GPU Software Terminology
Terms that you'll be using when creating GPU Programs.
Grids
A grid is a collection of thread blocks used to organize the GPU workload. It represents the highest level of parallelism in GPU programming.
- Grids allow you to scale computation to handle large datasets by mapping multiple blocks to the GPU.
Blocks
A block is a group of threads that execute together and share resources like shared memory. Blocks are the second level of abstraction, below grids.
- Each block runs on a single Streaming Multiprocessor (SM).
- Threads in a block can communicate using shared memory.
Threads
The smallest unit of execution in a GPU program. Each thread executes the same kernel code independently but works on a different piece of data.

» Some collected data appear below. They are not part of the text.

/-- The fields of a valid header b; `tick`: its tick edge was accepted (R363, R376, R383, R386). -/
def State.takeHeader (s : State) (b : List Byte) (tick : Bool) : State :=
  let ses := BitVec.ofNat 8 (leAt b 14 1)
  let flags := leAt b 15 1
  let base := leAt b 20 2
  let member := s.slaveAdmitted
  let s := s.modRidge fun r =>
    { r with frame := leAt b 2 2, zxts := w32 (leAt b 8 4), zxv := decide (flags % 2 = 1), bepoch := BitVec.ofNat 16 (leAt b 12 2),
             session := if member then r.session else ses,
             s := if ses = r.session then r.s else { r.s with seen := [] } }
  let s := s.modS fun x =>
    { x with slots := BitVec.ofNat 2 (flags / 2), prevRange := x.range, range := some (base, leAt b 22 1), rtime := some (w32 (leAt b 4 4)) }
  let s := s.resolveTo ((base + 65535) % 65536)
  let named := decide (s.ridge.node ≠ 0) && bit (w32 (leAt b 16 4)) s.ridge.node
  let waits := decide (s.ridge.lstate = .joining) || (decide (s.ridge.lstate = .paired) && !member)
  if member && (!named || decide (ses ≠ s.ridge.session)) then s.loseAdmission
  else if waits && tick && named then s.takeAdmission base
  else s

/-- A frame without a valid header: the tick is not accepted, and the last range is known from its own header (R368, R376). -/
def State.headerLost (s : State) : State :=
  let s := s.modS fun x => { x with edge := none, slots := 0 }
  match s.ridge.s.range with
  | some (b, n) => (s.modS fun x => { x with range := none }).resolveTo ((b + n + 65535) % 65536)
  | none => s

/-- A header with a failed CRC (R392). -/
def State.headerBad (s : State) : State := s.headerLost.ridgeErr 24

/-- HEADER_RECEIVE (R368). -/
def execHeaderReceive (bytes : List Byte) (s : State) : Out :=
  if !s.slaveOn then ok s
  else
    match linkBody 24 bytes with
    | none => ok s.headerBad
    | some b =>
      if leAt b 0 2 ≠ 0x0148 then ok s
      else
        match s.ridge.s.edge with
        | some (t, e) =>
          if s.ticks ≤ t + 40 then ok ((s.acceptTick e (w32 (leAt b 4 4)) (s.ticks - t)).takeHeader b true)
          else ok ((s.modS fun x => { x with edge := none }).takeHeader b false)
        | none => ok (s.takeHeader b false)

/-- HEADER_CRC_FAIL (R392). -/
def execHeaderCrcFail (bytes : List Byte) (s : State) : Out :=
  if s.slaveOn && (linkBody 24 bytes).isNone then ok s.headerBad else ok s

/-! ### Untimed commands (R370, R379, R381, R383, R391) -/

/-- ADMIT of a UID as node n: the croaking device itself, or the SHADOW of the named partner. -/
def State.takeAdmit (s : State) (uid : BitVec 64) (n : Nat) : State :=
  if n = 0 ∨ 31 < n then s
  else if s.ridge.lstate = .croaking ∧ uid = s.uid ∧ s.slaveDrives then
    (s.modRidge fun r => { r with lstate := .joining, node := n }).modS fun x =>
      { x with joinFr := 0, waitAns := none, fromSeq := match x.range with | some (b, _) => b | none => x.fromSeq }
  else if s.ridge.lstate = .paired ∧ s.pair.partner.isSome ∧ uid = s.puid then s.modRidge fun r => { r with node := n }
  else s

/-- RIDGE_ADMIT (R383). -/
def execRidgeAdmit (uid : BitVec 64) (n : Nat) (s : State) : Out := if s.slaveOn then ok (s.takeAdmit uid n) else ok s

/-- REJECT of this device's UID: no croak for 10,000 frames. -/
def State.takeReject (s : State) (uid : BitVec 64) : State :=
  if s.ridge.lstate = .croaking ∧ uid = s.uid then
    (s.enterCroaking.modS fun x => { x with backoff := 10000 }).ridgeEvt 7
  else s

/-- RIDGE_REJECT (R381). -/
def execRidgeReject (uid : BitVec 64) (s : State) : Out := if s.slaveOn then ok (s.takeReject uid) else ok s

/-- The device has been given a node number. -/
def State.hasNode (s : State) : Bool :=
  decide (s.ridge.node ≠ 0) &&
    (decide (s.ridge.lstate = .joining) || decide (s.ridge.lstate = .admitted) || decide (s.ridge.lstate = .paired))

/-- DELAY d: the phase slews from the delay applied before to d (R370). -/
def State.takeDelay (s : State) (d : Nat) : State :=
  let e : Int := (d % 65536 : Nat) - (s.regFld Reg.ridgeDly 0 16 : Nat)
  ((s.slewBy (s.tb.slew + 2 * e)).setReg Reg.ridgeDly (w32 (d % 65536))).modS fun x => { x with dlyOk := true }

/-- RIDGE_DELAY (R370). -/
def execRidgeDelay (d : Nat) (s : State) : Out := if s.slaveOn && s.hasNode then ok (s.takeDelay d) else ok s

/-- REG_READ: the answer goes into the next reply, without read side effects. -/
def State.takeRegRead (s : State) (a : Nat) : State :=
  let (w, t) := if a % 4 = 0 then s.portRead .ridge false a else (0, s)
  t.modS fun x => { x with data := w, dvalid := true }

/-- RIDGE_REG_READ (R379). -/
def execRidgeRegRead (addr : Nat) (s : State) : Out :=
  if s.slaveDrives && s.slaveAdmitted then ok (s.takeRegRead (addr % 65536)) else ok s

/-- RIDGE_REG_WRITE (R379). -/
def execRidgeRegWrite (addr : Nat) (v : Word) (s : State) : Out :=
  if s.slaveDrives && s.slaveAdmitted && decide (addr % 4 = 0) then ok (s.portWrite .ridge (addr % 65536) v) else ok s

/-! ### Bursts (R364, R375) -/

/-- A command from its twelve bytes. -/
def cmdOf (b : List Byte) : RidgeCmd :=
  { op := leAt b 0 1, dst := leAt b 1 1, cseq := leAt b 2 2, arg0 := w32 (leAt b 4 4), arg1 := w32 (leAt b 8 4) }

/-- An untimed command acts at its first receipt. -/
def State.actNow (s : State) (c : RidgeCmd) : State :=
  let uid : BitVec 64 := c.arg1 ++ c.arg0
  let own := s.hasNode && decide (c.dst = s.ridge.node)
  let reg := own && s.slaveDrives && s.slaveAdmitted && cseqFrom c.cseq s.ridge.s.fromSeq
  match c.op with
  | 0x20 => s.takeAdmit uid c.dst
  | 0x21 => if c.dst = 0x3E then s.takeReject uid else s
  | 0x22 => if own then s.takeDelay (fld c.arg0 0 16) else s
  | 0x23 => if reg then s.takeRegRead (fld c.arg0 0 16) else s
  | 0x24 => if reg && decide (fld c.arg0 0 2 = 0) then s.portWrite .ridge (fld c.arg0 0 16) c.arg1 else s
  | _ => s

/-- A timed command waits for T: with its node's other commands, or on a SHADOW in the held list. A START or STOP replaces the pending
one, whichever way that came (R276). -/
def State.keepTimed (s : State) (c : RidgeCmd) : State :=
  let one (l : List RidgeCmd) : List RidgeCmd := if c.op ≤ 2 then l.filter (fun x => decide (x.op ≠ c.op)) ++ [c] else l ++ [c]
  if s.isShadow then s.modPair fun p => { p with held := one p.held }
  else
    let s := s.modSeq fun q =>
      { q with pendStart := if c.op = 1 then none else q.pendStart, pendStop := if c.op = 2 then none else q.pendStop }
    s.modS fun x => { x with timed := one x.timed }

/-- A timed command for this unit: broadcast or its own node, admitted, not before its admission. The SHADOW of node 0 takes
broadcasts (R390). -/
def State.takesTimed (s : State) (c : RidgeCmd) : Bool :=
  if s.isRole .mst then decide (c.dst = dstAll)
  else s.slaveAdmitted && cseqFrom c.cseq s.ridge.s.fromSeq && (decide (c.dst = dstAll) || decide (c.dst = s.ridge.node))

/-- One intact command of a burst: each `CSEQ` once; a late timed one is discarded and counts as missed. -/
def State.takeCmd (s : State) (c : RidgeCmd) : State :=
  if s.ridge.s.seen.contains c.cseq then s
  else if timedOp c.op && s.takesTimed c && s.tooLate c.arg0 100 then s.ridgeEvt 11
  else
    let s := s.modS fun x => { x with seen := (c.cseq :: x.seen).take 256 }
    if timedOp c.op then (if s.takesTimed c then s.keepTimed c else s)
    else if s.isRole .slv then s.actNow c
    else s

/-- The commands of a burst, sixteen bytes each. -/
def State.takeCmds : Nat → List Byte → State → State
  | 0, _, s => s
  | n + 1, l, s =>
    if l.length < 16 then s
    else
      let s := match crcBody 12 (l.take 16) with | some b => s.takeCmd (cmdOf b) | none => s.ridgeErr 16
      State.takeCmds n (l.drop 16) s

/-- BURST_RECEIVE (R375). -/
def execBurstReceive (wire : List Byte) (s : State) : Out :=
  let bytes := (linkRx wire).getD []
  let n := leAt bytes 1 1
  let good := (decide (leAt bytes 0 1 = 0x41) || decide (leAt bytes 0 1 = 0x42)) && decide (n + leAt bytes 2 1 = 255) && decide (n ≤ 8) &&
    decide (4 ≤ bytes.length)
  if (s.slaveOn || (s.isRole .mst && s.isShadow)) && good then ok (State.takeCmds n (bytes.drop 4) s) else ok s

/-! ### Launches (R378, R412) -/

/-- The kept command of an opcode that launches now: it is due, none of its opcode lies before it, and no pending sequence command lies
before a sequence command (R276). -/
def State.dueCmd (s : State) (op : Nat) : Option RidgeCmd :=
  s.ridge.s.timed.find? fun c =>
    decide (c.op = op) && s.due c.arg0 && !(s.ridge.s.timed.any fun x => decide (x.op = op) && before x.arg0 c.arg0) &&
      (decide (4 < op) || s.launchDue c.arg0)

/-- The state without a kept command. -/
def State.dropTimed (s : State) (c : RidgeCmd) : State := s.modS fun x => { x with timed := x.timed.erase c }

/-- The command of an opcode launches, if one is due, the sequencer of this unit runs and its clock does not stand. -/
def State.launchCmd (s : State) (op : Nat) (f : RidgeCmd → State → State) : Out :=
  match s.dueCmd op with
  | some c => if s.seqRuns && s.coreRuns then ok (f c (s.dropTimed c)) else ok s
  | none => ok s

/-- RIDGE_START (R378); a STOP of the same instant leaves only the STOP (R276). -/
def execRidgeStart (s : State) : Out :=
  s.launchCmd 1 fun c t => if t.stopAtSame c.arg0 then t else t.startAt c.arg0 false true

/-- RIDGE_STOP (R378). -/
def execRidgeStop (s : State) : Out :=
  s.launchCmd 2 fun c t => (t.dropStarts c.arg0).stopAt c.arg0

/-- RIDGE_GRP_START (R378). -/
def execRidgeGrpStart (s : State) : Out := s.launchCmd 3 fun c t => t.grpStartAt c.arg0 (fld c.arg1 0 3)

/-- RIDGE_GRP_STOP (R378). -/
def execRidgeGrpStop (s : State) : Out := s.launchCmd 4 fun c t => t.grpStopAt c.arg0 (fld c.arg1 0 3)

/-- The grant a GRANT command carries. -/
def grantOf (c : RidgeCmd) : Grant := { t := c.arg0, len := fld c.arg1 24 8, mask := BitVec.ofNat 24 (fld c.arg1 0 24) }

/-- RIDGE_GRANT (R412): on a SHADOW the held GRANT moves only the AND rails (R439). -/
def execRidgeGrant (s : State) : Out :=
  if s.isShadow then
    match s.pair.held.find? fun c => decide (c.op = 5) && s.due c.arg0 with
    | some c => ok ((s.modPair fun p => { p with held := p.held.erase c }).shadowGrant (some (grantOf c)))
    | none => ok s
  else s.launchCmd 5 fun c t => t.launchGrant (grantOf c)

/-- RIDGE_EVENT (R378): the fabric source of event n pulses. -/
def execRidgeEvent (s : State) : Out := s.launchCmd 6 fun c t => t.pulse (0xB0 + fld c.arg1 0 4)

/-- RIDGE_MARGIN (R378): as a write of `MRG_CTRL` (R320). -/
def execRidgeMargin (s : State) : Out := s.launchCmd 7 fun c t => t.marginCmd (fld c.arg1 8 2) (fld c.arg1 0 8)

- A thread has access to its own registers.
- Threads in a block can collaborate via shared memory.
Warps
A group of 32 threads that execute instructions in lockstep. Warps are the unit of execution for a Streaming Multiprocessor (SM).
- Within a block, threads are divided into warps.
- All threads in a warp execute the same instruction, so divergence (e.g., different execution paths) can reduce efficiency.
Single Instruction, Multiple Threads (SIMT)
The execution model of GPUs, where a single instruction is applied to multiple threads in parallel.
- SIMT is how GPUs achieve massive parallelism efficiently.
Thread Hierarchy Recap
- Grid → Blocks: The overall workload is divided into blocks.
- Block → Threads: Each block contains many threads.
- Threads → Warps: Threads within a block are executed in groups of 32 (warps).